When Rivers said Trulieve is "well positioned to deliver on our promise to increase access to medical cannabis for U.S. patients," she wasn't speaking in generalities. She was describing a company with 240 dispensaries, 3.5 million square feet of production capacity, and strategic positions in three of the largest growth markets in American cannabis.
The Georgia House resolution commending a family medical cannabis practice is a small story. The market it represents — and the company best positioned to capture it — is anything but.
📈 Dog Walkers
$VREOD Closes In Maryland
Vireo Growth just added another line item to what may be the longest active acquisition ledger in cannabis.
The company announced the closing of its acquisition of an indirect 49% equity interest in HA-MD, LLC, the parent entity of Chesapeake Integrated Health Institute and Maryland Alternative Relief — two Maryland-based cannabis operations. The deal, originally announced in November 2025, closed for total consideration of $1.55 million — a rounding error on Vireo's balance sheet but another strategic foothold in a state where adult-use cannabis continues to ramp.
The purchase price was split across three components: $400,000 in cash at closing, $400,000 via a five-year promissory note at 8% interest, and the remaining $750,000 satisfied through the issuance of 37,035 Vireo subordinate voting shares at a deemed price of $20.25 per share on a post-consolidation basis.
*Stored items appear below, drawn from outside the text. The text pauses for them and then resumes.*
-- ==== Sys2Proof/Safety.lean ====
section
/-! DEFINITION. What counts as a sound state of the part: the invariants the manual states of its blocks, as
decidable predicates on plain data. -/

namespace Sys2Proof.Safety

open Sys2Proof.Machine

/-- The setup registers hold values in their ranges (R52, R76, R81, R100), and the window offset is even (R176). -/
abbrev SetupInRange (s : State) : Prop :=
  s.line.rate ≠ 0#12 ∧ s.line.guardTime ≠ 0#4 ∧ 2 ≤ s.line.gapTime.toNat ∧ 2 ≤ s.line.replyTimeout.toNat ∧
    s.table.probeInterval ≠ 0#8 ∧ s.table.probeLimit ≠ 0#8 ∧ s.table.holdBackoff ≠ 0#8 ∧
    s.host.winOffset.getLsbD 0 = false

/-- The marks are in their ranges, at or below LOW the store is RESTRAINED, and at or above HIGH it is OPEN
(R130). -/
abbrev RestraintFollowsMarks (s : State) : Prop :=
  s.store.low ≤ 510 ∧ s.store.low < s.store.high ∧ s.store.high ≤ 512 ∧
    (s.freeCount ≤ s.store.low → s.store.restraint = .restrained) ∧
    (s.store.high ≤ s.freeCount → s.store.restraint = .open)

/-- The threshold is 1 to 32; an empty queue has the flag clear and the linger timer stopped, and a queue at the
threshold has the flag set and the timer stopped (R165). -/
abbrev CoalescingFollowsCount (s : State) : Prop :=
  1 ≤ s.queue.threshold.toNat ∧ s.queue.threshold.toNat ≤ 32 ∧
    (s.queue.entries = [] → s.queue.ready = false ∧ s.queue.lingerTimer = 0#8) ∧
    (s.queue.threshold.toNat ≤ s.queue.entries.length → s.queue.ready = true ∧ s.queue.lingerTimer = 0#8)

/-- While the poll period timer runs no round is in progress (R75), and between rounds the round position is 0
(R74). -/
abbrev RoundExcludesTimer (s : State) : Prop :=
  (s.arbiter.pollTimer.running = true → s.arbiter.roundInProgress = false) ∧
    (s.arbiter.roundInProgress = false → s.arbiter.roundPosition = 0)

/-- The turn the model keeps of a close has round position 0 while no round is in progress (R63, R74, assumption 21). -/
abbrev TurnKeptSound (s : State) : Prop :=
  ∀ c ∈ s.lastClose, s.arbiter.roundInProgress = false → c.turn.roundPosition = 0

/-- Command slots in use and waiting completions never exceed 32 together (R159). -/
abbrev CommitmentBounded (s : State) : Prop := s.commitment ≤ Config.commitmentLimit

/-- The store's bytes are in canonical form and within the 512 blocks. -/
abbrev BytesCanonical (s : State) : Prop := Memory.wf s.store.bytes

/-- What an entry alone must satisfy: a VACANT one holds R1's values; any other holds an address of 1 to 62 and a
fail limit; it is WORKING exactly when its open action is present (R2); READY and WORKING stay below the fail
limit (R107); a FAILED one has no pending command (R4). -/
abbrev EntrySound (e : Entry) : Prop :=
  (e.state = .vacant → e = Entry.vacant) ∧
    (e.state ≠ .vacant →
      (∃ a ∈ e.address, addressInRange a = true) ∧ e.failLimit ≠ 0#4) ∧
    (e.state = .working ↔ e.openAction.isSome = true) ∧
    (e.state = .ready ∨ e.state = .working → e.consecFail.toNat < e.failLimit.toNat) ∧
    (e.state = .failed → e.pendingList = [])

/-- The exchange in flight engages a WORKING station exactly when it is a PROBE, and a READY one otherwise (R51),
and an ACTION exchange serves a slot (R22). -/
abbrev ExchangeSound (s : State) (x : Exchange) : Prop :=
  (match x.place with
    | .station e =>
      ((s.entry e).state = .working ∧ x.kind = .probe) ∨ ((s.entry e).state = .ready ∧ x.kind ≠ .probe)
    | .broadcast => x.kind = .broadcast) ∧
    (x.kind = .action → x.slot.isSome = true)

/-- The Station Table: every entry sound, no two non-VACANT entries with one address (R11), and the exchange in
flight sound. -/
abbrev TableSound (s : State) : Prop :=
  (∀ i, EntrySound (s.entry i)) ∧
    (∀ i j, (s.entry i).state ≠ .vacant → (s.entry j).state ≠ .vacant →
      (s.entry i).address = (s.entry j).address → i = j) ∧
    (∀ x ∈ s.exchange, ExchangeSound s x)

/-- Where the blocks are: on the free list, or in one record's chain, each in exactly one place (R117). -/
def State.blocksHeld (s : State) : List Block :=
  s.store.freeList ++ s.store.descriptors.toList.flatMap Descriptor.chain

/-- Every block is in exactly one place (R117). -/
abbrev BlocksPartitioned (s : State) : Prop := (State.blocksHeld s).Perm (List.finRange 512)

/-- A FREE descriptor holds R120's values. -/
abbrev FreeRecordsBlank (s : State) : Prop :=
  ∀ h, (s.record h).state = .free → s.record h = Descriptor.free

/-- A record holds length ÷ 32, rounded up, blocks, and at most 480 bytes (R120). -/
abbrev ChainsFit (s : State) : Prop :=
  ∀ h, (s.record h).chain.length = blocksFor (s.record h).length ∧ (s.record h).length ≤ Config.maxPayload

/-- Who holds a record: a slot one QUEUED or SENDING and no other slot the same (R127), the arrival an ARRIVING one
(R136), the Inbound List exactly the INBOUND ones, each once (R146). -/
abbrev RecordsOwned (s : State) : Prop :=
  (∀ i h, (s.slot i).bind Slot.handle = some h →
      (s.record h).state = .queued ∨ (s.record h).state = .sending) ∧
    (∀ h, (s.record h).state = .queued ∨ (s.record h).state = .sending →
      ∃ i, (s.slot i).bind Slot.handle = some h) ∧
    (∀ i j h, (s.slot i).bind Slot.handle = some h → (s.slot j).bind Slot.handle = some h → i = j) ∧
    (∀ h, (s.record h).state = .arriving ↔ s.inbound.arrival.bind Arrival.handle = some h) ∧
    (∀ h, h ∈ s.inbound.list ↔ (s.record h).state = .inbound) ∧ s.inbound.list.Nodup

/-- The Record Store: blocks partitioned, FREE descriptors blank, records owned. -/
abbrev StoreSound (s : State) : Prop := BlocksPartitioned s ∧ FreeRecordsBlank s ∧ RecordsOwned s

/-- The decoder's frame: the held pair holds the last two body bytes decoded (R93), and the body count is at most
485 (R92). -/
abbrev FrameSound (f : InFrame) : Prop :=
  (f.newer.isSome = true ↔ 1 ≤ f.count) ∧ (f.older.isSome = true ↔ 2 ≤ f.count) ∧ f.count ≤ Config.maxBody

/-- An arrival belongs to the reply being received of a POLL or ROUND_POLL (R136, R137): while it is STORING the
reply has not been restarted, its header is a DATA's, and what is stored is what has been seen, which is what the
decoder has released (R93, R138). -/
abbrev ArrivalFollowsReply (s : State) : Prop :=
  ∀ a ∈ s.inbound.arrival, ∃ x ∈ s.exchange, ∃ f, s.line.rx = .frame f ∧ f.dest = .reply ∧
    x.phase = .receiveReply ∧ (x.kind = .poll ∨ x.kind = .roundPoll) ∧
    (f.restarted = false →
      (∃ h ∈ x.header, ctrlKind h.ctrl = some .data) ∧ 3 ≤ f.count) ∧
    (a.stop = none →
      f.restarted = false ∧ a.seen = f.count - 5 ∧ ∃ h ∈ a.handle, (s.record h).length = a.seen)

/-- Records and the arrival: the store sound, every record's chain as long as its length asks, the decoder's frame
sound, and the arrival following its reply. -/
abbrev RecordsSound (s : State) : Prop :=
  StoreSound s ∧ ChainsFit s ∧ (∀ f, s.line.rx = .frame f → FrameSound f) ∧ ArrivalFollowsReply s ∧
    ∀ i, (s.entry i).inboundLimit ≤ Config.maxPayload

/-- The list a place's commands wait on. -/
def State.listOf (s : State) (p : Place) : List SlotId :=
  match p with
  | .station e => (s.entry e).pendingList
  | .broadcast => s.command.broadcastList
At $1.55 million for a 49% stake, this isn't a headline-grabbing acquisition. But for Vireo — which has now closed or announced deals involving Schwazze, Eaze, Hawthorne, FLUENT, C21 Investments, Bridgewell Agribusiness, and the Glass House joint venture — it's another incremental piece in a national footprint that keeps expanding, one deal at a time.
Maryland makes the map a little bigger. The pace doesn't slow.
🗞️ The News
📺 Trade To Black
Why Consolidation Is Coming | TTB Weekly Recap
Institutional Patience: Curaleaf CEO Boris Jordan says the real challenge isn't uplisting anymore — it's attracting firms like BlackRock and Fidelity, who are watching but waiting for additional clarity on rescheduling, banking, compliance, and federal policy before making meaningful equity commitments.
Consolidation Inevitable: Industry voices including Seth Yakatan and Hirsh Jain agree the sector has too many operators, with mergers and acquisitions expected to accelerate as Schedule III economics and capital markets access favor scaled, well-capitalized companies.
State-Level Growth Returning: Markets like Virginia, Minnesota, Ohio, and New York continue expanding, while upcoming hemp regulations could redirect billions in consumer spending back into regulated cannabis channels — creating tailwinds for licensed operators.
Reform Momentum Building: Expanding DEA registrations, progress toward broader Schedule III through the June 29 ALJ hearing, Glass House's NYSE application, and growing lawmaker engagement all point to an industry entering its most consequential stretch of federal normalization yet.